* Required action
Beneath this instruction is a block of data; output from it exactly the lines that run from the one containing "(∃ t, exec (.jmpIdx" through the one containing "(s.Quiet → s.FrameReadable →", inclusive.

──────

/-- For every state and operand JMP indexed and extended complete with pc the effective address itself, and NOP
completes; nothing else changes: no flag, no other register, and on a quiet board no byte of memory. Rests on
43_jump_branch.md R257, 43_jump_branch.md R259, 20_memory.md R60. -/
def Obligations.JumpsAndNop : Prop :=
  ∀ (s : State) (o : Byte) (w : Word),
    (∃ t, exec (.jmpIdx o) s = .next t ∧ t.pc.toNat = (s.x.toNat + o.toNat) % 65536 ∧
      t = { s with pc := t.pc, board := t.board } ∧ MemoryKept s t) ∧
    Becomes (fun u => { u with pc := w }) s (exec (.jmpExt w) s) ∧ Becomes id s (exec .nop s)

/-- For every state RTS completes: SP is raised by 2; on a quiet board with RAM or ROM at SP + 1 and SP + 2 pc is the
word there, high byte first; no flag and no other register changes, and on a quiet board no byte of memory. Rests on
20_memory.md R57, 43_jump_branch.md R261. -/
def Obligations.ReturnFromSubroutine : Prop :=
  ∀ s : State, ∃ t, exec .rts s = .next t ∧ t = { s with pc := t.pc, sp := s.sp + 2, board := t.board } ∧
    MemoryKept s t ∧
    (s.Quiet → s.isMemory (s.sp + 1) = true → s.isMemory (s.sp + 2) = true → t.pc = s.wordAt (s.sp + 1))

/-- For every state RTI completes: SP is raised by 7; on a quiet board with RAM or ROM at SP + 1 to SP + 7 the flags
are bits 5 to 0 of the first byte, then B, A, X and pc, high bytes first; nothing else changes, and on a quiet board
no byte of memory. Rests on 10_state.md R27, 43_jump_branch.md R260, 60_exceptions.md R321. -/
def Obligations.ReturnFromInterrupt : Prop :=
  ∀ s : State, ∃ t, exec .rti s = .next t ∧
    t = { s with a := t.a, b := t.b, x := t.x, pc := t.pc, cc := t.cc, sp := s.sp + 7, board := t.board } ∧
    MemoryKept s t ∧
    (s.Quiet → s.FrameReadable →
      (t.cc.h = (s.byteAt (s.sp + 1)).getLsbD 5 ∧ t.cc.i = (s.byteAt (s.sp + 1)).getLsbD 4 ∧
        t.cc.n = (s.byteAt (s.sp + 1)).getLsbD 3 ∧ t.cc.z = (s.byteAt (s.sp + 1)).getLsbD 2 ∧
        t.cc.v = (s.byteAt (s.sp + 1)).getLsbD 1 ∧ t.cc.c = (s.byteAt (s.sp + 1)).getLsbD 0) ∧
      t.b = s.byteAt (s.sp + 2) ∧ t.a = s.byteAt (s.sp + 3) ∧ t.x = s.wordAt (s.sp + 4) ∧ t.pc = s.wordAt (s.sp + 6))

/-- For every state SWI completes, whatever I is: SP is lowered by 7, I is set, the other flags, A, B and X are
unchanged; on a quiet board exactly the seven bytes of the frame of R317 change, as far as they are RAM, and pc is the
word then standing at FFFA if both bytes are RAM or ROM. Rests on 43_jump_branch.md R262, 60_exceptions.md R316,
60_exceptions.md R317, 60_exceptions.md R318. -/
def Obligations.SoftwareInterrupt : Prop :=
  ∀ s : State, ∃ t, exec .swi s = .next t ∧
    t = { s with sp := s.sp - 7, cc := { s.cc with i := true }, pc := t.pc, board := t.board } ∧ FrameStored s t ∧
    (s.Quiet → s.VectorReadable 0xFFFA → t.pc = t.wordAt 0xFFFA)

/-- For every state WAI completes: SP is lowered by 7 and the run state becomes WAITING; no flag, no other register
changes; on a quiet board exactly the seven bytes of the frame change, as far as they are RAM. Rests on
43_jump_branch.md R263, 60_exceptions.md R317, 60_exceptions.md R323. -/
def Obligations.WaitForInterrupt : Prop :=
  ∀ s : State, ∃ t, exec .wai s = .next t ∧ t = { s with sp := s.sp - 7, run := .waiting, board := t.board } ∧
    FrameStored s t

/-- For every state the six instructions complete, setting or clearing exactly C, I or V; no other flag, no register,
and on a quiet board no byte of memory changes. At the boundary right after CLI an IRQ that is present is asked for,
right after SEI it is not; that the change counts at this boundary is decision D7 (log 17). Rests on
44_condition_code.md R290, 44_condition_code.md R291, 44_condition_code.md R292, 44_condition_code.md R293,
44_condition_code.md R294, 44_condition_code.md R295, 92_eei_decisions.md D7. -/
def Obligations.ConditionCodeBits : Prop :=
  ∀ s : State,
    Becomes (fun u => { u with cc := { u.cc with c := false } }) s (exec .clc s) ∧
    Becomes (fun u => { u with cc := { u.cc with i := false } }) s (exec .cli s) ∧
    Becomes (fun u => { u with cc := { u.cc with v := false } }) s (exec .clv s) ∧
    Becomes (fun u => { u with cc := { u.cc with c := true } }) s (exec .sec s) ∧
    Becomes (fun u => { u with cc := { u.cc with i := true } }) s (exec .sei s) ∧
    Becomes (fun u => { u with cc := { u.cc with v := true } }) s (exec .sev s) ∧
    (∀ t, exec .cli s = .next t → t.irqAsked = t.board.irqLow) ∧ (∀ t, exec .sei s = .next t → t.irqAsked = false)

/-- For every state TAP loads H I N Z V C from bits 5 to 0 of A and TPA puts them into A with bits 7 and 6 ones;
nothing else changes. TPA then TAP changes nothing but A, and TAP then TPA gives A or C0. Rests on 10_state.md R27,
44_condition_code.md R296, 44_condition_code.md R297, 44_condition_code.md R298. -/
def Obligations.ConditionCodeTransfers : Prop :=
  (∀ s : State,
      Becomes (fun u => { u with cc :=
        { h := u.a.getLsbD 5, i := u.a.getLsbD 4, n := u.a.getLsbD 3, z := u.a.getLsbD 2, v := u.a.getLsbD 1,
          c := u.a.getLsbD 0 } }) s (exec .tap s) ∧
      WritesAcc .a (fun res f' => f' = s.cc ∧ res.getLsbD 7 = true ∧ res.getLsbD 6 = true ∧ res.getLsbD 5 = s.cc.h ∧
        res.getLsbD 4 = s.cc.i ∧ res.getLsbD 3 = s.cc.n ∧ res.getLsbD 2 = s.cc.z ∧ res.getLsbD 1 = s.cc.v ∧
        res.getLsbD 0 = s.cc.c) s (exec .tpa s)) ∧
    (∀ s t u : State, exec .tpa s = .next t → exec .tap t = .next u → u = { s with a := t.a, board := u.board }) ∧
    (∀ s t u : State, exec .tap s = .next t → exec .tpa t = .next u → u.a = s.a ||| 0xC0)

──────

* Solution to the problem
    (∃ t, exec (.jmpIdx o) s = .next t ∧ t.pc.toNat = (s.x.toNat + o.toNat) % 65536 ∧
      t = { s with pc := t.pc, board := t.board } ∧ MemoryKept s t) ∧
    Becomes (fun u => { u with pc := w }) s (exec (.jmpExt w) s) ∧ Becomes id s (exec .nop s)

/-- For every state RTS completes: SP is raised by 2; on a quiet board with RAM or ROM at SP + 1 and SP + 2 pc is the
word there, high byte first; no flag and no other register changes, and on a quiet board no byte of memory. Rests on
20_memory.md R57, 43_jump_branch.md R261. -/
def Obligations.ReturnFromSubroutine : Prop :=
  ∀ s : State, ∃ t, exec .rts s = .next t ∧ t = { s with pc := t.pc, sp := s.sp + 2, board := t.board } ∧
    MemoryKept s t ∧
    (s.Quiet → s.isMemory (s.sp + 1) = true → s.isMemory (s.sp + 2) = true → t.pc = s.wordAt (s.sp + 1))

/-- For every state RTI completes: SP is raised by 7; on a quiet board with RAM or ROM at SP + 1 to SP + 7 the flags
are bits 5 to 0 of the first byte, then B, A, X and pc, high bytes first; nothing else changes, and on a quiet board
no byte of memory. Rests on 10_state.md R27, 43_jump_branch.md R260, 60_exceptions.md R321. -/
def Obligations.ReturnFromInterrupt : Prop :=
  ∀ s : State, ∃ t, exec .rti s = .next t ∧
    t = { s with a := t.a, b := t.b, x := t.x, pc := t.pc, cc := t.cc, sp := s.sp + 7, board := t.board } ∧
    MemoryKept s t ∧
    (s.Quiet → s.FrameReadable →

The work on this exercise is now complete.